■ TASK INSTRUCTIONS
Every line of the material below, from the top through the line with "(setPc s a).runState = s.runState := rfl", should be reproduced exactly.

■ DATASET
•••••

/-! ## setPc -/

@[simp] theorem setPc_v (s : State) (a : Word) : (setPc s a).v = s.v := rfl
@[simp] theorem setPc_i (s : State) (a : Word) : (setPc s a).i = s.i := rfl
@[simp] theorem setPc_pc (s : State) (a : Word) : (setPc s a).pc = a := rfl
@[simp] theorem setPc_stack (s : State) (a : Word) : (setPc s a).stack = s.stack := rfl
@[simp] theorem setPc_sp (s : State) (a : Word) : (setPc s a).sp = s.sp := rfl
@[simp] theorem setPc_opcode (s : State) (a : Word) : (setPc s a).opcode = s.opcode := rfl
@[simp] theorem setPc_delay (s : State) (a : Word) : (setPc s a).delay = s.delay := rfl
@[simp] theorem setPc_sound (s : State) (a : Word) : (setPc s a).sound = s.sound := rfl
@[simp] theorem setPc_mem (s : State) (a : Word) : (setPc s a).mem = s.mem := rfl
@[simp] theorem setPc_fb (s : State) (a : Word) : (setPc s a).fb = s.fb := rfl
@[simp] theorem setPc_pressed (s : State) (a : Word) : (setPc s a).pressed = s.pressed := rfl
@[simp] theorem setPc_typed (s : State) (a : Word) : (setPc s a).typed = s.typed := rfl
@[simp] theorem setPc_runState (s : State) (a : Word) : (setPc s a).runState = s.runState := rfl
@[simp] theorem setPc_batchCtr (s : State) (a : Word) : (setPc s a).batchCtr = s.batchCtr := rfl
@[simp] theorem setPc_stopReq (s : State) (a : Word) : (setPc s a).stopReq = s.stopReq := rfl
@[simp] theorem setPc_faulted (s : State) (a : Word) : (setPc s a).faulted = s.faulted := rfl
@[simp] theorem setPc_turns (s : State) (a : Word) : (setPc s a).turns = s.turns := rfl
@[simp] theorem setPc_presented (s : State) (a : Word) : (setPc s a).presented = s.presented := rfl
@[simp] theorem setPc_randCtr (s : State) (a : Word) : (setPc s a).randCtr = s.randCtr := rfl

/-! ## setOpcode -/

@[simp] theorem setOpcode_v (s : State) (a : Word) : (setOpcode s a).v = s.v := rfl
@[simp] theorem setOpcode_i (s : State) (a : Word) : (setOpcode s a).i = s.i := rfl
@[simp] theorem setOpcode_pc (s : State) (a : Word) : (setOpcode s a).pc = s.pc := rfl
@[simp] theorem setOpcode_stack (s : State) (a : Word) : (setOpcode s a).stack = s.stack := rfl
@[simp] theorem setOpcode_sp (s : State) (a : Word) : (setOpcode s a).sp = s.sp := rfl
@[simp] theorem setOpcode_opcode (s : State) (a : Word) : (setOpcode s a).opcode = a := rfl
@[simp] theorem setOpcode_delay (s : State) (a : Word) : (setOpcode s a).delay = s.delay := rfl
@[simp] theorem setOpcode_sound (s : State) (a : Word) : (setOpcode s a).sound = s.sound := rfl
@[simp] theorem setOpcode_mem (s : State) (a : Word) : (setOpcode s a).mem = s.mem := rfl
@[simp] theorem setOpcode_fb (s : State) (a : Word) : (setOpcode s a).fb = s.fb := rfl
@[simp] theorem setOpcode_pressed (s : State) (a : Word) : (setOpcode s a).pressed = s.pressed := rfl
@[simp] theorem setOpcode_typed (s : State) (a : Word) : (setOpcode s a).typed = s.typed := rfl
@[simp] theorem setOpcode_runState (s : State) (a : Word) : (setOpcode s a).runState = s.runState := rfl
@[simp] theorem setOpcode_batchCtr (s : State) (a : Word) : (setOpcode s a).batchCtr = s.batchCtr := rfl
@[simp] theorem setOpcode_stopReq (s : State) (a : Word) : (setOpcode s a).stopReq = s.stopReq := rfl
@[simp] theorem setOpcode_faulted (s : State) (a : Word) : (setOpcode s a).faulted = s.faulted := rfl
@[simp] theorem setOpcode_turns (s : State) (a : Word) : (setOpcode s a).turns = s.turns := rfl
@[simp] theorem setOpcode_presented (s : State) (a : Word) : (setOpcode s a).presented = s.presented := rfl
@[simp] theorem setOpcode_randCtr (s : State) (a : Word) : (setOpcode s a).randCtr = s.randCtr := rfl

/-! ## setDelay -/

@[simp] theorem setDelay_v (s : State) (b : Byte) : (setDelay s b).v = s.v := rfl
@[simp] theorem setDelay_i (s : State) (b : Byte) : (setDelay s b).i = s.i := rfl
@[simp] theorem setDelay_pc (s : State) (b : Byte) : (setDelay s b).pc = s.pc := rfl
@[simp] theorem setDelay_stack (s : State) (b : Byte) : (setDelay s b).stack = s.stack := rfl
@[simp] theorem setDelay_sp (s : State) (b : Byte) : (setDelay s b).sp = s.sp := rfl
@[simp] theorem setDelay_opcode (s : State) (b : Byte) : (setDelay s b).opcode = s.opcode := rfl
@[simp] theorem setDelay_delay (s : State) (b : Byte) : (setDelay s b).delay = b := rfl
@[simp] theorem setDelay_sound (s : State) (b : Byte) : (setDelay s b).sound = s.sound := rfl
@[simp] theorem setDelay_mem (s : State) (b : Byte) : (setDelay s b).mem = s.mem := rfl
@[simp] theorem setDelay_fb (s : State) (b : Byte) : (setDelay s b).fb = s.fb := rfl
@[simp] theorem setDelay_pressed (s : State) (b : Byte) : (setDelay s b).pressed = s.pressed := rfl
@[simp] theorem setDelay_typed (s : State) (b : Byte) : (setDelay s b).typed = s.typed := rfl
@[simp] theorem setDelay_runState (s : State) (b : Byte) : (setDelay s b).runState = s.runState := rfl
@[simp] theorem setDelay_batchCtr (s : State) (b : Byte) : (setDelay s b).batchCtr = s.batchCtr := rfl
@[simp] theorem setDelay_stopReq (s : State) (b : Byte) : (setDelay s b).stopReq = s.stopReq := rfl
@[simp] theorem setDelay_faulted (s : State) (b : Byte) : (setDelay s b).faulted = s.faulted := rfl
@[simp] theorem setDelay_turns (s : State) (b : Byte) : (setDelay s b).turns = s.turns := rfl
@[simp] theorem setDelay_presented (s : State) (b : Byte) : (setDelay s b).presented = s.presented := rfl
@[simp] theorem setDelay_randCtr (s : State) (b : Byte) : (setDelay s b).randCtr = s.randCtr := rfl

/-! ## setSound -/

@[simp] theorem setSound_v (s : State) (b : Byte) : (setSound s b).v = s.v := rfl
@[simp] theorem setSound_i (s : State) (b : Byte) : (setSound s b).i = s.i := rfl
@[simp] theorem setSound_pc (s : State) (b : Byte) : (setSound s b).pc = s.pc := rfl
@[simp] theorem setSound_stack (s : State) (b : Byte) : (setSound s b).stack = s.stack := rfl
@[simp] theorem setSound_sp (s : State) (b : Byte) : (setSound s b).sp = s.sp := rfl
@[simp] theorem setSound_opcode (s : State) (b : Byte) : (setSound s b).opcode = s.opcode := rfl
@[simp] theorem setSound_delay (s : State) (b : Byte) : (setSound s b).delay = s.delay := rfl
@[simp] theorem setSound_sound (s : State) (b : Byte) : (setSound s b).sound = b := rfl
@[simp] theorem setSound_mem (s : State) (b : Byte) : (setSound s b).mem = s.mem := rfl
@[simp] theorem setSound_fb (s : State) (b : Byte) : (setSound s b).fb = s.fb := rfl
@[simp] theorem setSound_pressed (s : State) (b : Byte) : (setSound s b).pressed = s.pressed := rfl
@[simp] theorem setSound_typed (s : State) (b : Byte) : (setSound s b).typed = s.typed := rfl
@[simp] theorem setSound_runState (s : State) (b : Byte) : (setSound s b).runState = s.runState := rfl
@[simp] theorem setSound_batchCtr (s : State) (b : Byte) : (setSound s b).batchCtr = s.batchCtr := rfl
@[simp] theorem setSound_stopReq (s : State) (b : Byte) : (setSound s b).stopReq = s.stopReq := rfl
@[simp] theorem setSound_faulted (s : State) (b : Byte) : (setSound s b).faulted = s.faulted := rfl
@[simp] theorem setSound_turns (s : State) (b : Byte) : (setSound s b).turns = s.turns := rfl
@[simp] theorem setSound_presented (s : State) (b : Byte) : (setSound s b).presented = s.presented := rfl
@[simp] theorem setSound_randCtr (s : State) (b : Byte) : (setSound s b).randCtr = s.randCtr := rfl

/-! ## setMem -/

@[simp] theorem setMem_v (s : State) (m : Memory) : (setMem s m).v = s.v := rfl
@[simp] theorem setMem_i (s : State) (m : Memory) : (setMem s m).i = s.i := rfl
@[simp] theorem setMem_pc (s : State) (m : Memory) : (setMem s m).pc = s.pc := rfl
@[simp] theorem setMem_stack (s : State) (m : Memory) : (setMem s m).stack = s.stack := rfl
@[simp] theorem setMem_sp (s : State) (m : Memory) : (setMem s m).sp = s.sp := rfl
@[simp] theorem setMem_opcode (s : State) (m : Memory) : (setMem s m).opcode = s.opcode := rfl
@[simp] theorem setMem_delay (s : State) (m : Memory) : (setMem s m).delay = s.delay := rfl
@[simp] theorem setMem_sound (s : State) (m : Memory) : (setMem s m).sound = s.sound := rfl
@[simp] theorem setMem_mem (s : State) (m : Memory) : (setMem s m).mem = m := rfl
@[simp] theorem setMem_fb (s : State) (m : Memory) : (setMem s m).fb = s.fb := rfl
@[simp] theorem setMem_pressed (s : State) (m : Memory) : (setMem s m).pressed = s.pressed := rfl
@[simp] theorem setMem_typed (s : State) (m : Memory) : (setMem s m).typed = s.typed := rfl
@[simp] theorem setMem_runState (s : State) (m : Memory) : (setMem s m).runState = s.runState := rfl
@[simp] theorem setMem_batchCtr (s : State) (m : Memory) : (setMem s m).batchCtr = s.batchCtr := rfl
@[simp] theorem setMem_stopReq (s : State) (m : Memory) : (setMem s m).stopReq = s.stopReq := rfl
@[simp] theorem setMem_faulted (s : State) (m : Memory) : (setMem s m).faulted = s.faulted := rfl
@[simp] theorem setMem_turns (s : State) (m : Memory) : (setMem s m).turns = s.turns := rfl
@[simp] theorem setMem_presented (s : State) (m : Memory) : (setMem s m).presented = s.presented := rfl
@[simp] theorem setMem_randCtr (s : State) (m : Memory) : (setMem s m).randCtr = s.randCtr := rfl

•••••

■ RESULT
/-! ## setPc -/

@[simp] theorem setPc_v (s : State) (a : Word) : (setPc s a).v = s.v := rfl
@[simp] theorem setPc_i (s : State) (a : Word) : (setPc s a).i = s.i := rfl
@[simp] theorem setPc_pc (s : State) (a : Word) : (setPc s a).pc = a := rfl
@[simp] theorem setPc_stack (s : State) (a : Word) : (setPc s a).stack = s.stack := rfl
@[simp] theorem setPc_sp (s : State) (a : Word) : (setPc s a).sp = s.sp := rfl
@[simp] theorem setPc_opcode (s : State) (a : Word) : (setPc s a).opcode = s.opcode := rfl
@[simp] theorem setPc_delay (s : State) (a : Word) : (setPc s a).delay = s.delay := rfl
@[simp] theorem setPc_sound (s : State) (a : Word) : (setPc s a).sound = s.sound := rfl
@[simp] theorem setPc_mem (s : State) (a : Word) : (setPc s a).mem = s.mem := rfl
@[simp] theorem setPc_fb (s : State) (a : Word) : (setPc s a).fb = s.fb := rfl
@[simp] theorem setPc_pressed (s : State) (a : Word) : (setPc s a).pressed = s.pressed := rfl
@[simp] theorem setPc_typed (s : State) (a : Word) : (setPc s a).typed = s.typed := rfl
@[simp] theorem setPc_runState (s : State) (a : Word) : (setPc s a).runState = s.runState := rfl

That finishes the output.